Inevitably, Newman’s memoir contains the usual movie-star whining about paparazzi, fans asking for autographs, and the like, and also includes a bit too much about his second career as — yawn — a race car driver. The most engaging part of the book, it turns out, is about his charities. In 1982, Paul and his friend A.E. Hotchner, the writer, concocted their own salad dressing and started giving it out to friends and selling it at local markets — one of those cute things that idle celebrities do. Years later, under the name Newman’s Own, it was raking in millions of dollars a year, along with other products bearing the same label, and helped fund a range of charities, most notably a camp that Newman founded for seriously ill kids. 

Addressing this topic, Newman starts by serving up more of his self-doubt schtick: “I’ve always questioned my charitable impulses.

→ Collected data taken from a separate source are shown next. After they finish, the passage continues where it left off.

/-- 11, R239, R258: a misaligned access of every scalar, vector and directional form raises ALIGN with its address, before
any other check, and takes no effect, xa included. A strand whose buffers are full checks a store only once it has room.

11, R258; 13, R293: a load or store, of one address or four, that a check turns away raises that check's cause, with the
address of the access as its `tval` (MESHBOUND: of the first byte that may not be written), and takes no effect; only
translations may have been filled. So do an AMO and `waitw`. Stated where every write has reached all parties.

11, R238, R247, R253-R258: which check turns an access away. A near address in a hole, an address past 2^48 and a physical
address that names no memory: ACCESS. A leaf without the right, or without U in U mode: PROT. With no translation held: PAGE
when the tables hold no leaf, and XLATE when a critical leaf has read differently the second time in each of three walks. -/
def Obligations.AccessFaults : Prop :=
  (∀ (d a b : XReg) (vd : VReg) (dd : DReg) (wl : LdWidth) (ws : StWidth) (pi : Bool) (o : BitVec 12) (s : State),
    let ea := s.me.mAddr a pi o
    let ex := s.me.xr a + s.me.xr b
    (s.me.mid = none →
      (ea.toNat % ldSize wl ≠ 0 → Faults s (exec (.ld d a wl pi o) s) .align ea) ∧
      (ex.toNat % ldSize wl ≠ 0 → Faults s (exec (.ldx d a b wl) s) .align ex) ∧
      (ea.toNat % 16 ≠ 0 →
        Faults s (exec (.vld vd a pi o) s) .align ea ∧ Faults s (exec (.dld dd a pi o) s) .align ea)) ∧
    (s.me.buf.length < 16 →
      (ea.toNat % stSize ws ≠ 0 → Faults s (exec (.st d a ws pi o) s) .align ea) ∧
      (ex.toNat % stSize ws ≠ 0 → Faults s (exec (.stx d a b ws) s) .align ex) ∧
      (ea.toNat % 16 ≠ 0 → Faults s (exec (.vst vd a pi o) s) .align ea ∧ Faults s (exec (.dst dd a pi o) s) .align ea))) ∧
  (∀ (d a b c' : XReg) (vd vb : VReg) (dd : DReg) (wl : LdWidth) (ws : StWidth) (wa : AmoWidth) (k : OrdKind) (sc : Scope)
      (pi : Bool) (o : BitVec 12) (s s1 : State) (c : Cause) (value : Word), s.level →
    let ea := s.me.mAddr a pi o
    let x := s.me.xr a
    let y := s.me.xr b
    let at' (i : Nat) : Word := x + BitVec.ofInt 64 (BitVec.ofNat 32 (vElem 4 i (s.me.vr vb))).toInt
    let four : List Word := [x, x + y, x + 2 * y, x + 3 * y]
    let some4 : List Word := [at' 0, at' 1, at' 2, at' 3]
    let stops (i : Instr) : Prop := OnlyMeAndViews s s1 ∧ s1.strands = s.strands ∧ Faults s1 (exec i s) c value
    (s.me.mid = none →
      ∀ q ∈ [(Instr.ld d a wl pi o, ldSize wl, [ea]), (.ldx d a b wl, ldSize wl, [x + y]), (.vld vd a pi o, 16, [ea]),
          (.dld dd a pi o, 16, [ea]), (.vlds vd a b, 4, four), (.vldg vd a vb, 4, some4)],
        s.turnedAway q.2.1 .read q.2.2 = some (s1, c, value) → stops q.1) ∧
    (s.me.buf.length < 16 →
      ∀ q ∈ [(Instr.st d a ws pi o, stSize ws, [ea]), (.stx d a b ws, stSize ws, [x + y]), (.vst vd a pi o, 16, [ea]),
          (.dst dd a pi o, 16, [ea]), (.vsts vd a b, 4, four), (.vstg vd a vb, 4, some4)],
        s.turnedAway q.2.1 .write q.2.2 = some (s1, c, value) → stops q.1) ∧
    (s.sstep = false ∨ x.toNat < 0x1000000 → s.turnedAway (amoSize wa) .both [x] = some (s1, c, value) →
      ∀ i ∈ [Instr.amoadd d a b k sc wa, .amoand d a b k sc wa, .amoor d a b k sc wa, .amoxor d a b k sc wa,
        .amomin d a b k sc wa, .amomax d a b k sc wa, .amominu d a b k sc wa, .amomaxu d a b k sc wa,
        .amoswap d a b k sc wa, .amofadd d a b k sc wa, .cas d a b c' wa k sc], stops i) ∧
    (s.turnedAway 8 .read [y] = some (s1, c, value) → stops (.waitw a b))) ∧
  (∀ (a : Word) (n : Nat) (k : Acc) (s s1 : State) (e : TlbEntry), a.toNat % n = 0 →
    let core := s.myCore
    let run := s.access s.cur a n k
    (a.toNat < 0x1000000 → nearLocs core s.me.skew a.toNat n = none → run = (s, .error (.cause .access))) ∧
    (2 ^ 48 ≤ a.toNat → run = (s, .error (.cause .access))) ∧
    (0x1000000 ≤ a.toNat → a.toNat < 2 ^ 48 →
      (∀ c, s.leafOf core s.me.ctx a.toNat = (s1, .error (.cause c)) → run = (s1, .error (.cause c))) ∧
      (s.leafOf core s.me.ctx a.toNat = (s1, .ok e) →
        let may : Prop := (k ≠ .write → k ≠ .exec → e.pte.getLsbD 1 = true) ∧ (k = .write ∨ k = .both → e.pte.getLsbD 2 = true) ∧
          (k = .exec → e.pte.getLsbD 3 = true) ∧ (s.me.mode = 0 → e.pte.getLsbD 6 = true)
        (¬ may → run = (s1, .error (.cause .prot))) ∧
        (may → s.physOk (e.phys a.toNat) = false → run = (s1, .error (.cause .access))) ∧
        (may → s.physOk (e.phys a.toNat) = true → ∃ p, run = (s1, .ok p) ∧ p.locs = locsFrom (e.phys a.toNat) n)))) ∧
  (∀ (core va : Nat) (ctx : BitVec 4) (s : State), s.poison = [] → s.choice.flaws = [] → s.level →
    (∀ e ∈ (s.core core).utlb, e.hits ctx va = false) → (∀ e ∈ (s.sheaf (sheafOf core)).tlb, e.hits ctx va = false) →
    Table.getD s.walks (walkSlice va) [] = [] →
    let leaf := (s.leafOf core ctx va).2
    let differs (n : Nat) : Prop := Config.critFlips s.turnNo n va ≠ 0
    (s.tableLeaf ctx va = none → leaf = .error (.cause .page)) ∧
    ∀ e, s.tableLeaf ctx va = some e →
      (e.pte.getLsbD 7 = true → differs 2 → differs 1 → differs 0 → leaf = .error (.cause .xlate)) ∧
      (e.pte.getLsbD 7 = false ∨ ¬ (differs 2 ∧ differs 1 ∧ differs 0) → leaf = .ok e))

I don’t know how altruistic they really are.” But after getting that out of the way, he comes out with a lovely sentence about the impact that his involvement with dying children has had on him: “Suddenly, here I am, an atheist, a nonmetaphysicalist [sic], who finds himself stuck right in the middle of God.” And then he recalls a conversation he overheard between one of the camp’s counselors and an 8-year-old boy whose shattered immune system will soon take him down. “The kid,” Paul recounts, 

said he didn’t really know much about God, but he did know about the big bang theory, and he understood that there was incredible energy expended in that concept and likened it to an atomic blast. The kid said he understood, though, that you couldn’t get more energy out of anything than had been put in to create it. 

“Well,” the counselor said, “I think I get back more energy from the camp than I put into it.”

The eight-year-old kid looked back at the counselor and said: “Well, you see, maybe that’s what God is.”   

It’s the best sentence in the book. And it’s not by Newman or by any of his marquee-name sidebar commentators — John Huston, Karl Malden, Elia Kazan, Richard Brooks — but straight out of the mouth of an obscure, dying 8-year-old child. Which may be a lesson (Matthew 20:16) for those of us who are so besotted by movie stars as to be capable of rushing up to them and, unbidden, kiss them on the lips, as if to say “My Lord and my God!”